• _What is required_:
Set down, please, exactly the lines below that run from the line with "The mosaic channel" to the line with "channel 3 is G. -/", both lines included.

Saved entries
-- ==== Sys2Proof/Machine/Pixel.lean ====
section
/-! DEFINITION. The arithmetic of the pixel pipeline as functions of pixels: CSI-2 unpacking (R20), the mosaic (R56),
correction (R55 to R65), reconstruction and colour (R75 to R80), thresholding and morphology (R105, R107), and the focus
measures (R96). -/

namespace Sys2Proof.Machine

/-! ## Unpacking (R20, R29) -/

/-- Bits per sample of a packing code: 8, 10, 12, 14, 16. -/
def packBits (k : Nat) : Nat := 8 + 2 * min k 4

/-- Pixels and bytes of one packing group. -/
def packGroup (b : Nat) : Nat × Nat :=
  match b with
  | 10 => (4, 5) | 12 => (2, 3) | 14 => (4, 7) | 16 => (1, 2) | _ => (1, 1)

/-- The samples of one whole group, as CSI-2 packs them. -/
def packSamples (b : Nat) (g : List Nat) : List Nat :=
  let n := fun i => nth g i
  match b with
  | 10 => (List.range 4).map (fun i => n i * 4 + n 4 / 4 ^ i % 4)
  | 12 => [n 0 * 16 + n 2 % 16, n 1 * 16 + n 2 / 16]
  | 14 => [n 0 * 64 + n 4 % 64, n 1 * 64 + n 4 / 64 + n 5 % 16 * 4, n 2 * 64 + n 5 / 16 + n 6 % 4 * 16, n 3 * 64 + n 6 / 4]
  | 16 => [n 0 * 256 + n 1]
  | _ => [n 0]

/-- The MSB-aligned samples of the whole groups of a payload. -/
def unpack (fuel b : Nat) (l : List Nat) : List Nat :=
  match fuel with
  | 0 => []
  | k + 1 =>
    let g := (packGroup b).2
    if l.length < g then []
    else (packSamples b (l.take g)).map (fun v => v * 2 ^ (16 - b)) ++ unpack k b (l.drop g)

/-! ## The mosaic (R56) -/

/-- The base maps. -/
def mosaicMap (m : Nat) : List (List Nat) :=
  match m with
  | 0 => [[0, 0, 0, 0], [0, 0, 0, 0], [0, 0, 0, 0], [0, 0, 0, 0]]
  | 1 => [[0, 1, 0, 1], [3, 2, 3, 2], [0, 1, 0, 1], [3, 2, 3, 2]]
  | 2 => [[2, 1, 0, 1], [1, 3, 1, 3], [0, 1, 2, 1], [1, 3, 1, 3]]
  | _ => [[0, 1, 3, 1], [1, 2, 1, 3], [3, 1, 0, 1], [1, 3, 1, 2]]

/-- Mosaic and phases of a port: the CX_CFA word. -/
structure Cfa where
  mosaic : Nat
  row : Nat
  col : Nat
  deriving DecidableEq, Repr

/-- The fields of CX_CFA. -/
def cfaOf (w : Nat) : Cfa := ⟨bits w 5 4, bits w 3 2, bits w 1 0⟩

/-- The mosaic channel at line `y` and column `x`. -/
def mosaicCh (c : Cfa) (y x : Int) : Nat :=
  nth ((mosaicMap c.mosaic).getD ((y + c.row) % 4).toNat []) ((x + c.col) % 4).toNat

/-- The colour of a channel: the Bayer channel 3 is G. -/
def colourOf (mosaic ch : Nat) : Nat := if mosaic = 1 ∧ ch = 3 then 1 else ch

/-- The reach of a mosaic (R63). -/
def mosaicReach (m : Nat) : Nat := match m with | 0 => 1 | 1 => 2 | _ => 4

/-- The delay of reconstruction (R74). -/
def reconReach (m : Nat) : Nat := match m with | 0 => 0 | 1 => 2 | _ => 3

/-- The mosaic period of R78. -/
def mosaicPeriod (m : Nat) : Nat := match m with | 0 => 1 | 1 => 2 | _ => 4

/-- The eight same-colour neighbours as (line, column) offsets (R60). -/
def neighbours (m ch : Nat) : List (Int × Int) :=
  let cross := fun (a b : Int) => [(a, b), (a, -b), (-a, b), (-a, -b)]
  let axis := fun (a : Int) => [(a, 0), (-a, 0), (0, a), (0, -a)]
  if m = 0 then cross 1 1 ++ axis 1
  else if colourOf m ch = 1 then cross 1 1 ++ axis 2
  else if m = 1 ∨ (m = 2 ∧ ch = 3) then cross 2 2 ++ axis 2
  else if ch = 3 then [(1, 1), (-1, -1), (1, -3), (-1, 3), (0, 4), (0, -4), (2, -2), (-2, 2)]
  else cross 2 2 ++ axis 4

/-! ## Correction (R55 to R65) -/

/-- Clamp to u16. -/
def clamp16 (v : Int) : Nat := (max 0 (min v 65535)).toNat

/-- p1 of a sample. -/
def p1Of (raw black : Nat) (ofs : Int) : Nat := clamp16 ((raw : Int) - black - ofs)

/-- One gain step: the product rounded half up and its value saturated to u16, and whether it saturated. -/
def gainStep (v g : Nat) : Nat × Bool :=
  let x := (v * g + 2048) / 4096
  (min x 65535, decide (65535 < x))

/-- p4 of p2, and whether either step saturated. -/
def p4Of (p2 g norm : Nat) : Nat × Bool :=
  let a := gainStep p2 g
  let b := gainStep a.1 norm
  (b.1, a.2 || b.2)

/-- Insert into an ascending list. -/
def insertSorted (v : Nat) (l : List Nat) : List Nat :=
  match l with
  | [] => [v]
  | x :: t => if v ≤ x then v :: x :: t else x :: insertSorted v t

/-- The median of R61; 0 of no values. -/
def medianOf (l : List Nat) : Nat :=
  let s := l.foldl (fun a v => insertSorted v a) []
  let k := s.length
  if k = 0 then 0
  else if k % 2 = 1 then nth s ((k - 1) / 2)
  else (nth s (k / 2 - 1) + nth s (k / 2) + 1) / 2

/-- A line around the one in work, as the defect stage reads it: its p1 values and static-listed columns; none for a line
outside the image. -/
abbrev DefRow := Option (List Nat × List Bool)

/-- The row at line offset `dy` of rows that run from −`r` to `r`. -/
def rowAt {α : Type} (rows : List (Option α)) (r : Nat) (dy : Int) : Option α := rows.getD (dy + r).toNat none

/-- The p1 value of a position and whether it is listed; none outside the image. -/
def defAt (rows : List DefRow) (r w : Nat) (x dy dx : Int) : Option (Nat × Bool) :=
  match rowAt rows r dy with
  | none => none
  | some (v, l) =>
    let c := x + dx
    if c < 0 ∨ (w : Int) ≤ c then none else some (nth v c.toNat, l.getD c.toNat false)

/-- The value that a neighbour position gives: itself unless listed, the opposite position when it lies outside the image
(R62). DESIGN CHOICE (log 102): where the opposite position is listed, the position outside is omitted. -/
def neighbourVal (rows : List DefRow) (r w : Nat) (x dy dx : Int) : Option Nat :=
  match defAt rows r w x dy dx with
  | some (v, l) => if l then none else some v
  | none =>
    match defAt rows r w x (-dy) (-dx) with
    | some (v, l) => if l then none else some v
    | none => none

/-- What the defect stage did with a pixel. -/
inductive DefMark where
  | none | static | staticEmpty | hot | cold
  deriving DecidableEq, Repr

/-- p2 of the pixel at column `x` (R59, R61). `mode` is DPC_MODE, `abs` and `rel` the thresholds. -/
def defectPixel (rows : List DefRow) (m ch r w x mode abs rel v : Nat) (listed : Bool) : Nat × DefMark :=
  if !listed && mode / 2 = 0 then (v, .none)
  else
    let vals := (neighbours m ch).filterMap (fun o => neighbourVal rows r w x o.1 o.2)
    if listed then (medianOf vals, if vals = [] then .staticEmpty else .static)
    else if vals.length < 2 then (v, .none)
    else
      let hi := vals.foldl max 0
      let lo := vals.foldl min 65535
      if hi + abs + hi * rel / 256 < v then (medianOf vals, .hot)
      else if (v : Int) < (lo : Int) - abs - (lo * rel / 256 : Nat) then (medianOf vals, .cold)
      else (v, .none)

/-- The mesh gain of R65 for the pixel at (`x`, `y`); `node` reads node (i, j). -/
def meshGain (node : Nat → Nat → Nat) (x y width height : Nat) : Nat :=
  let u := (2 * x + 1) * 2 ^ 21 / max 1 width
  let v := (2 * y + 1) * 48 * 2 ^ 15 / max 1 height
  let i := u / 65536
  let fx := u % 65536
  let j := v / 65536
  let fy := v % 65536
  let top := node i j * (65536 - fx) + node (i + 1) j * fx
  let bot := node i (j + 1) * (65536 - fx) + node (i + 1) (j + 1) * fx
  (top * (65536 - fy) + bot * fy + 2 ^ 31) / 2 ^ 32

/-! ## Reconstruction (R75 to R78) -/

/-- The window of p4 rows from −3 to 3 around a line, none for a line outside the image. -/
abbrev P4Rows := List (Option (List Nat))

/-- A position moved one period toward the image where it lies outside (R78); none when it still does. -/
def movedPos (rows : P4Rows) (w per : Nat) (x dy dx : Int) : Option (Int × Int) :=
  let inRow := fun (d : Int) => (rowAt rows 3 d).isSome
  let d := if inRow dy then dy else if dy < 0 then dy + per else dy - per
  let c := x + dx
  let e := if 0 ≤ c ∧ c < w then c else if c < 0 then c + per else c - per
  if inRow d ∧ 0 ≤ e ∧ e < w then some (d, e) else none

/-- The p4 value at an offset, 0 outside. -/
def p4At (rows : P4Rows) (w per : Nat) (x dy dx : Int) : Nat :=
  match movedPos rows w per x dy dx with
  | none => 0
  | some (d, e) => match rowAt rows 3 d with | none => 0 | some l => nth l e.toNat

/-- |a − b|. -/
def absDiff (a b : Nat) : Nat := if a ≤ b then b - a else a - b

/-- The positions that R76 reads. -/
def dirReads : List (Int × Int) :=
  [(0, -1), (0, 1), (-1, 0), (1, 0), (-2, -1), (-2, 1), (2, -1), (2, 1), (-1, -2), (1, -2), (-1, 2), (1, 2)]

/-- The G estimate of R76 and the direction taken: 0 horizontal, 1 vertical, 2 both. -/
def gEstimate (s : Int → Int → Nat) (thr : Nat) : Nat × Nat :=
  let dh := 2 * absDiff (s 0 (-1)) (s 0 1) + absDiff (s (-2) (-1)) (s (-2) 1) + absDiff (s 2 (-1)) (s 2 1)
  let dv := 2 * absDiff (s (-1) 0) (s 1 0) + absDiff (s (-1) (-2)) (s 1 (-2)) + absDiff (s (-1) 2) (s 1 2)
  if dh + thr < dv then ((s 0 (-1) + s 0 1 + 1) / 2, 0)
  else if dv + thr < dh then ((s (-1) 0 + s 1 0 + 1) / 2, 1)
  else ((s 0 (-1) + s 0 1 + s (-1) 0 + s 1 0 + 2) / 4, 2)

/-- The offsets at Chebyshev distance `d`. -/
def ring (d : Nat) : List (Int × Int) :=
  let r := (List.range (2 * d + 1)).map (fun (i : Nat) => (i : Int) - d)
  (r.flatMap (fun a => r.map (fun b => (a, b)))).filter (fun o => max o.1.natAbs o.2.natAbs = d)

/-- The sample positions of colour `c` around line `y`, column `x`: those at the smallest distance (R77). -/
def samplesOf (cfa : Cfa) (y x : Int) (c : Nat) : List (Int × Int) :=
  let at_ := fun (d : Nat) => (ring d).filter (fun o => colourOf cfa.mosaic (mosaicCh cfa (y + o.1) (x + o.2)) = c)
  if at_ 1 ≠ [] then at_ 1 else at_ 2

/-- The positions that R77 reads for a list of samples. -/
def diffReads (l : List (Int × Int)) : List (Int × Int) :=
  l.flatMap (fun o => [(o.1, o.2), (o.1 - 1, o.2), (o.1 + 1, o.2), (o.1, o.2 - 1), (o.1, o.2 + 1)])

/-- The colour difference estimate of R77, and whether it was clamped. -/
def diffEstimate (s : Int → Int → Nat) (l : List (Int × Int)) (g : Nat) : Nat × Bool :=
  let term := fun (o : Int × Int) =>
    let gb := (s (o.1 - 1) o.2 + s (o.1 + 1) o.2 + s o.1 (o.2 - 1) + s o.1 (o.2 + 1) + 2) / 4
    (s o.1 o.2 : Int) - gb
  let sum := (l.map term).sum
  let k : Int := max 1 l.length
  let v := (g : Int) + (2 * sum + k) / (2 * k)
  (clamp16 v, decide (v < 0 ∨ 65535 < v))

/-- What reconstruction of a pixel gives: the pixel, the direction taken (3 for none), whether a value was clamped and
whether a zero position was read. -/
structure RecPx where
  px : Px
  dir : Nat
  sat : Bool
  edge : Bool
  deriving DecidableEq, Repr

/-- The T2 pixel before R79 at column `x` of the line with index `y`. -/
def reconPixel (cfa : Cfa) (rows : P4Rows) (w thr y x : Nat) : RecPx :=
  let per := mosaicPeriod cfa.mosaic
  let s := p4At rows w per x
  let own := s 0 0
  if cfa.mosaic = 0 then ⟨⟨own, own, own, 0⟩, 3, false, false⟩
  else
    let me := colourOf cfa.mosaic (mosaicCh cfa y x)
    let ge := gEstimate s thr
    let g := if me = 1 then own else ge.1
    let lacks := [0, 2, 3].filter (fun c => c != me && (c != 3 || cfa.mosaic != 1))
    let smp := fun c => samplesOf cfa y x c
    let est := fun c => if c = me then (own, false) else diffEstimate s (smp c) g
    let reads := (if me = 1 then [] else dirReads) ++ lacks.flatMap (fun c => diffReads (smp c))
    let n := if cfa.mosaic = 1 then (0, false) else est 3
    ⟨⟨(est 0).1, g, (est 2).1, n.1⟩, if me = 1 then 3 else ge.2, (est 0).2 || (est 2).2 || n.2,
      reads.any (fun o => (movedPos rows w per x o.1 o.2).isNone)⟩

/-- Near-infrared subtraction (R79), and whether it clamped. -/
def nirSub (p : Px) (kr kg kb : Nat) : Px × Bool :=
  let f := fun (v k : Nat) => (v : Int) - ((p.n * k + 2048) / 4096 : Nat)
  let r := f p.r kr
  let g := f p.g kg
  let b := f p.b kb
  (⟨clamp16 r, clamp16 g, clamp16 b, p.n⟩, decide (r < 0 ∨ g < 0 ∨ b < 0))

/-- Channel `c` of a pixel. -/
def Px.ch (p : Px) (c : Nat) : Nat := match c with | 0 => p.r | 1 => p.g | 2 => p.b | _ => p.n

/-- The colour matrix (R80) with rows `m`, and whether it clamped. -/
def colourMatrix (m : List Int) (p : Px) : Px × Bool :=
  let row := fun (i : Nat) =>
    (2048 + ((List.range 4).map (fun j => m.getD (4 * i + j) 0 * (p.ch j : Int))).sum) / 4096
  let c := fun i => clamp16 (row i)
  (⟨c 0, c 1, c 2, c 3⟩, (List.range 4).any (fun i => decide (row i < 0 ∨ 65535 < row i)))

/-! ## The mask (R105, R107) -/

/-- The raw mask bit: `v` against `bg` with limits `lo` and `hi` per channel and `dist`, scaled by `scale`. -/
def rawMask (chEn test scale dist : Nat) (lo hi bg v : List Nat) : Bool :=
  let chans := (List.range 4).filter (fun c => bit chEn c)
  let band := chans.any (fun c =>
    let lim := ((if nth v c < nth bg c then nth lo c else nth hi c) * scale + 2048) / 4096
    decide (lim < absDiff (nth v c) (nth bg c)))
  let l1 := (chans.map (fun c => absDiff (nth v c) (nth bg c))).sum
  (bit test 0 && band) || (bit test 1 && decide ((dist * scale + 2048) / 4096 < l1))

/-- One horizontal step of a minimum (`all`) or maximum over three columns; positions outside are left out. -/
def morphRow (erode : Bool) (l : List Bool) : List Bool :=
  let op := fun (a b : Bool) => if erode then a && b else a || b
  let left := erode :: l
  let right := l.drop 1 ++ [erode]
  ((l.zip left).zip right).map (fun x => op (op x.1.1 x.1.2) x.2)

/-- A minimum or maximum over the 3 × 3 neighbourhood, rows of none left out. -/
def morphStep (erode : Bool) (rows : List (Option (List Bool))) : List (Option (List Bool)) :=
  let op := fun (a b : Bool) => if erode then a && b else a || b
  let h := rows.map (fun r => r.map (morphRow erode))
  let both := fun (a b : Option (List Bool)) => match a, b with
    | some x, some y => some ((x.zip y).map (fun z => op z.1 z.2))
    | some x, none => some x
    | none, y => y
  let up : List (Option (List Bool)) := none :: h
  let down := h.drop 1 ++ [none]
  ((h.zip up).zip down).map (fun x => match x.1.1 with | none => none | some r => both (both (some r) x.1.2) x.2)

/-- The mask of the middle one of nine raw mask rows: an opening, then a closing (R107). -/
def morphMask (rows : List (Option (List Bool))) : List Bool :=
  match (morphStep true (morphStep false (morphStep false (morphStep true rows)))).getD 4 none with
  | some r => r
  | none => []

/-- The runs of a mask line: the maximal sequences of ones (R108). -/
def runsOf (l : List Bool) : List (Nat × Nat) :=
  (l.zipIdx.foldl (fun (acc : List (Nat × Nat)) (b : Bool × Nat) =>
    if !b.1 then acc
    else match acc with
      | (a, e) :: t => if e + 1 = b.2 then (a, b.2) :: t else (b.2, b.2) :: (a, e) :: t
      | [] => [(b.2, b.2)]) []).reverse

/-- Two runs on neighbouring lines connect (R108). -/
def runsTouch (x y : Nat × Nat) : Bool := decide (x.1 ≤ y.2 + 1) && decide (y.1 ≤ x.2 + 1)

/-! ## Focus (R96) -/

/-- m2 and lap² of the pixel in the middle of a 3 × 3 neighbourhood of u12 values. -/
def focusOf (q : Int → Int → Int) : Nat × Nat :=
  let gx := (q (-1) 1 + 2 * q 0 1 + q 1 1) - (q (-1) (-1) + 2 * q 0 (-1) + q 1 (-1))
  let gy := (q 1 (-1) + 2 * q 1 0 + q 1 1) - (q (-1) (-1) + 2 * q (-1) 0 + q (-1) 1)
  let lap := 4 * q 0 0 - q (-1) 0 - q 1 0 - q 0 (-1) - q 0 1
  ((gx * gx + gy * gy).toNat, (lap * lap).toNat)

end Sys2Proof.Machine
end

• _Output below_:
/-- The mosaic channel at line `y` and column `x`. -/
def mosaicCh (c : Cfa) (y x : Int) : Nat :=
  nth ((mosaicMap c.mosaic).getD ((y + c.row) % 4).toNat []) ((x + c.col) % 4).toNat

/-- The colour of a channel: the Bayer channel 3 is G. -/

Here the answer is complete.